Frequent changes occur in production clusters, such as server physical disk failures, server downtime, cluster expansion, or virtual machine migration. These changes may cause the original shard distribution to no longer be suitable for the new operational scenarios. To maintain optimal cluster performance, Meta periodically checks the status of clusters and initiates shard migration tasks. The main objectives include:
Data access localization
In a virtualized environment, virtual machines often migrate based on demand. When a virtual machine migrates, the previously localized access becomes remote access. To reduce the additional overhead caused by remote access, Meta triggers data migration to the local site after the virtual machine migration.

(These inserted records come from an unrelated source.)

-- ==== Sys2Proof/Syntax.lean ====
section
/-! DEFINITION. The instructions of the core: the 24 commands of the opcode map (R75), one constructor a row, each with
the operands its format carries (R73, R74). -/

namespace Sys2Proof

/-- A decoded command. `v16` and `v8` are value operands, `a`, `r`, `p`, `k` the 16-bit index operand `idx` read as an
address, a register, a pixel or a key index, `b` the key state of WRKEY, true for pressed (R73). -/
inductive Instr where
  | push (v16 : Word)
  | pop
  | setpc (v16 : Word)
  | seti (v16 : Word)
  | rdmem (a : Word)
  | wrmem (a : Word) (v8 : Byte)
  | rdreg (r : Word)
  | wrreg (r : Word) (v8 : Byte)
  | rdpix (p : Word)
  | wrpix (p : Word) (v8 : Byte)
  | rdkey (k : Word)
  | wrkey (k : Word) (b : Bool)
  | setdt (v8 : Byte)
  | setst (v8 : Byte)
  | tick
  | render
  | live
  | beepon
  | beepoff
  | getpc
  | geti
  | getsp
  | getdt
  | getst
  deriving DecidableEq, Repr

end Sys2Proof
end

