-- ==== Sys2Proof/Machine/Limits.lean ====
section
/-! DEFINITION. The fixed parameters of R7, each a named constant (D37), and the device buffer's size (R36, R155). -/

namespace Sys2Proof.Machine

/-- `MEM_SIZE`: memory cells, addresses 0 to 4095 (R7, R31). -/
abbrev memSize : Nat := 4096

/-- `NREG`: general registers (R7, R20). -/
abbrev numRegs : Nat := 16

/-- `STACK_DEPTH`: stack slots; `sp` ranges over 0 to this number (R7, R28). -/
abbrev stackDepth : Nat := 16

/-- `FB_W`: framebuffer width in logical pixels (R7, R32). -/
abbrev fbWidth : Nat := 64

/-- `FB_H`: framebuffer height in logical pixels (R7, R32). -/
abbrev fbHeight : Nat := 32

/-- `NPIX = FB_W * FB_H` (R7, R32). -/
abbrev numPixels : Nat := fbWidth * fbHeight

/-- `NKEY`: key states (R7, R34). -/
abbrev numKeys : Nat := 16

/-- `PC_LIMIT`: the largest value SETPC accepts (R7, R102). A parameter with this default (93 U2, D10; log entry 9). -/
def pcLimit : Nat := 4094

/-- `PROGRAM_LOAD_ADDR`: the program counter after creation (R7, R25). A parameter with this default (93 U1; log entry 9). -/
def programLoadAddr : Word := 0x200

/-- `W = 64*S`, the device buffer's row width (R150, R155). -/
abbrev devWidth : Nat := fbWidth * Config.scale

/-- `H = 32*S`, the device buffer's number of rows (R150, R155). -/
abbrev devHeight : Nat := fbHeight * Config.scale

/-- The device buffer's number of entries, `(64*S) * (32*S)` (R36). -/
abbrev devSize : Nat := devWidth * devHeight

end Sys2Proof.Machine
end

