-- ==== Sys2Proof/Machine/Operands.lean ====
section
/-! DEFINITION. The operand forms (R73): an index checked on its full 16 bits against the size of its space, zero extension
to the read data, and the pixel value domain. -/

namespace Sys2Proof.Machine

/-- `check idx < N` (R50, R73): the index inside a space of `n` cells, none where it is out of range. -/
def indexOf (n : Nat) (k : Nat) : Option (Fin n) := if h : k < n then some ⟨k, h⟩ else none

/-- An index operand compared as an unsigned number on all its 16 bits (R71, R73). -/
def indexOperand (n : Nat) (idx : Word) : Option (Fin n) := indexOf n idx.toNat

/-- `zext_16` of an 8-bit value (R10, R72). -/
def zext8 (v : Byte) : Word := v.setWidth 16

/-- `zext_16` of the stack pointer (R10, R106). -/
def zextSp (v : BitVec 5) : Word := v.setWidth 16

/-- A boolean as read data: 1 or 0 (R126, R152). -/
def boolData (b : Bool) : Word := if b then 1 else 0

/-- The pixel values WRPIX accepts: 0 and 1 (R32, R125). -/
def pixelValueOk (v : Byte) : Bool := v == 0 || v == 1

end Sys2Proof.Machine
end

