-- ==== Sys2Proof/Machine/Indexed.lean ====
section
/-! DEFINITION. Family 41: RDMEM, WRMEM, RDREG, WRREG, RDPIX, WRPIX, RDKEY, WRKEY (41_indexed_access.md). Each is
`check idx < N; check value; access`, and a failed check changes nothing (R202). -/

namespace Sys2Proof.Machine

/-- RDMEM (R120). -/
def execRdmem (a : Word) (s : State) : Result :=
  match indexOperand memSize a with
  | none => raise .invalidMemoryAccess s
  | some i => answer (zext8 (s.readMem i)) s

/-- WRMEM (R121). -/
def execWrmem (a : Word) (v8 : Byte) (s : State) : Result :=
  match indexOperand memSize a with
  | none => raise .invalidMemoryAccess s
  | some i => done (s.writeMem i v8)

/-- RDREG (R122). -/
def execRdreg (r : Word) (s : State) : Result :=
  match indexOperand numRegs r with
  | none => raise .invalidRegisterAccess s
  | some i => answer (zext8 (s.readReg i)) s

/-- WRREG (R123). -/
def execWrreg (r : Word) (v8 : Byte) (s : State) : Result :=
  match indexOperand numRegs r with
  | none => raise .invalidRegisterAccess s
  | some i => done (s.writeReg i v8)

/-- RDPIX (R124). -/
def execRdpix (p : Word) (s : State) : Result :=
  match indexOperand numPixels p with
  | none => raise .invalidPixelAccess s
  | some i => answer (zext8 (s.readPix i)) s

/-- WRPIX (R125): the index check comes before the value check (R206, D12). -/
def execWrpix (p : Word) (v8 : Byte) (s : State) : Result :=
  match indexOperand numPixels p with
  | none => raise .invalidPixelAccess s
  | some i => if pixelValueOk v8 then done (s.writePix i v8) else raise .invalidPixelValue s

/-- RDKEY (R126). -/
def execRdkey (k : Word) (s : State) : Result :=
  match indexOperand numKeys k with
  | none => raise .invalidKeyAccess s
  | some i => answer (boolData (s.readKey i)) s

/-- WRKEY (R127). -/
def execWrkey (k : Word) (b : Bool) (s : State) : Result :=
  match indexOperand numKeys k with
  | none => raise .invalidKeyAccess s
  | some i => done (s.writeKey i b)

end Sys2Proof.Machine
end

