-- ==== Sys2Proof/Machine/Step.lean ====
section
/-! DEFINITION. One step of the machine: the core takes the next command word, executes it completely and answers it (R70),
then the environment moves (R151, R173). -/

namespace Sys2Proof.Machine

/-- Run one command word: an illegal word answers `(IllegalCommand, 0)` and changes nothing (R76, R77). -/
def runWord (w : CmdWord) (s : State) : Host.Outcome State Fault Refusal :=
  match decode w with
  | .error _ => raise .illegalCommand s
  | .ok i => exec i s

/-- The environment moves after the command, never inside it (R56, R206). -/
def afterCommand : Host.Outcome State Fault Refusal → Host.Outcome State Fault Refusal
  | .next s => .next (environment s)
  | .fault f => .fault f
  | .refused r => .refused r

/-- One step. Where no command word has been issued the core waits and only the environment moves (R216; log entry 1). -/
def step (s : State) : Host.Outcome State Fault Refusal :=
  match s.port with
  | [] => .next (environment s)
  | w :: rest => afterCommand (runWord w { s with port := rest })

/-- Issue the command word whose bits are `w` on the port, so that the next step takes it (R70; log entry 1). -/
def State.withFetchWord (s : State) (nbits w : Nat) : State := { s with port := tableWord nbits w :: s.port }

end Sys2Proof.Machine
end

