/-! ### withFetchWord -/

@[simp] theorem withFetchWord_pc (s : State) (nbits w : Nat) :
    (s.withFetchWord nbits w).pc = s.pc := rfl
@[simp] theorem withFetchWord_x (s : State) (nbits w : Nat) :
    (s.withFetchWord nbits w).x = s.x := rfl
@[simp] theorem withFetchWord_I (s : State) (nbits w : Nat) :
    (s.withFetchWord nbits w).I = s.I := rfl
@[simp] theorem withFetchWord_sp (s : State) (nbits w : Nat) :
    (s.withFetchWord nbits w).sp = s.sp := rfl
@[simp] theorem withFetchWord_stack (s : State) (nbits w : Nat) :
    (s.withFetchWord nbits w).stack = s.stack := rfl
@[simp] theorem withFetchWord_mem (s : State) (nbits w : Nat) :
    (s.withFetchWord nbits w).mem = s.mem := rfl
@[simp] theorem withFetchWord_fb (s : State) (nbits w : Nat) :
    (s.withFetchWord nbits w).fb = s.fb := rfl
@[simp] theorem withFetchWord_key (s : State) (nbits w : Nat) :
    (s.withFetchWord nbits w).key = s.key := rfl
@[simp] theorem withFetchWord_dt (s : State) (nbits w : Nat) :
    (s.withFetchWord nbits w).dt = s.dt := rfl
@[simp] theorem withFetchWord_st (s : State) (nbits w : Nat) :
    (s.withFetchWord nbits w).st = s.st := rfl
@[simp] theorem withFetchWord_tone (s : State) (nbits w : Nat) :
    (s.withFetchWord nbits w).tone = s.tone := rfl
@[simp] theorem withFetchWord_devbuf (s : State) (nbits w : Nat) :
    (s.withFetchWord nbits w).devbuf = s.devbuf := rfl
@[simp] theorem withFetchWord_sink (s : State) (nbits w : Nat) :
    (s.withFetchWord nbits w).sink = s.sink := rfl
@[simp] theorem withFetchWord_surface (s : State) (nbits w : Nat) :
    (s.withFetchWord nbits w).surface = s.surface := rfl
@[simp] theorem withFetchWord_submitted (s : State) (nbits w : Nat) :
    (s.withFetchWord nbits w).submitted = s.submitted := rfl
@[simp] theorem withFetchWord_draws (s : State) (nbits w : Nat) :
    (s.withFetchWord nbits w).draws = s.draws := rfl
@[simp] theorem withFetchWord_port (s : State) (nbits w : Nat) :
    (s.withFetchWord nbits w).port = tableWord nbits w :: s.port := rfl
@[simp] theorem withFetchWord_resp (s : State) (nbits w : Nat) :
    (s.withFetchWord nbits w).resp = s.resp := rfl

/-! ### Reading back what an update wrote -/

@[simp] theorem readReg_writeReg (s : State) (r q : Fin numRegs) (v : Byte) :
    (s.writeReg r v).readReg q = if r = q then v else s.readReg q := by
  simp [State.readReg, Vector.getElem_set, Fin.ext_iff]

@[simp] theorem readKey_writeKey (s : State) (k q : Fin numKeys) (b : Bool) :
    (s.writeKey k b).readKey q = if k = q then b else s.readKey q := by
  simp [State.readKey, Vector.getElem_set, Fin.ext_iff]

@[simp] theorem readSlot_writeSlot (s : State) (k q : Fin stackDepth) (v : Word) :
    (s.writeSlot k v).readSlot q = if k = q then v else s.readSlot q := by
  simp [State.readSlot, Vector.getElem_set, Fin.ext_iff]

end Sys2Proof.Machine
end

To avoid unnecessary migrations, Meta typically waits a while after virtual machine migration before triggering data migration. During migration, data with high access frequency is prioritized. If the target node for migration is already full, the migration will not be triggered.
Topology rebalancing
When the cluster topology changes due to expansion or other reasons, Meta readjusts the data distribution based on the latest topology information to ensure optimal data placement within the cluster and maintain cluster health.
Capacity balancing
When the cluster is under medium to high load (node storage utilization ≥ 75%), Meta periodically migrates non-local hot data from high-load nodes to other nodes. This prevents data concentration and reduces the risk of access bottlenecks.
ABS does not strive for absolute capacity balance but allows for a certain degree of imbalance. When the cluster is under low load (all node storage utilization < 75%), the capacity balancing policy is not triggered to avoid jitter caused by frequent data migration. Under high load conditions, Meta automatically increases the frequency of migration checks to restore balance as quickly as possible.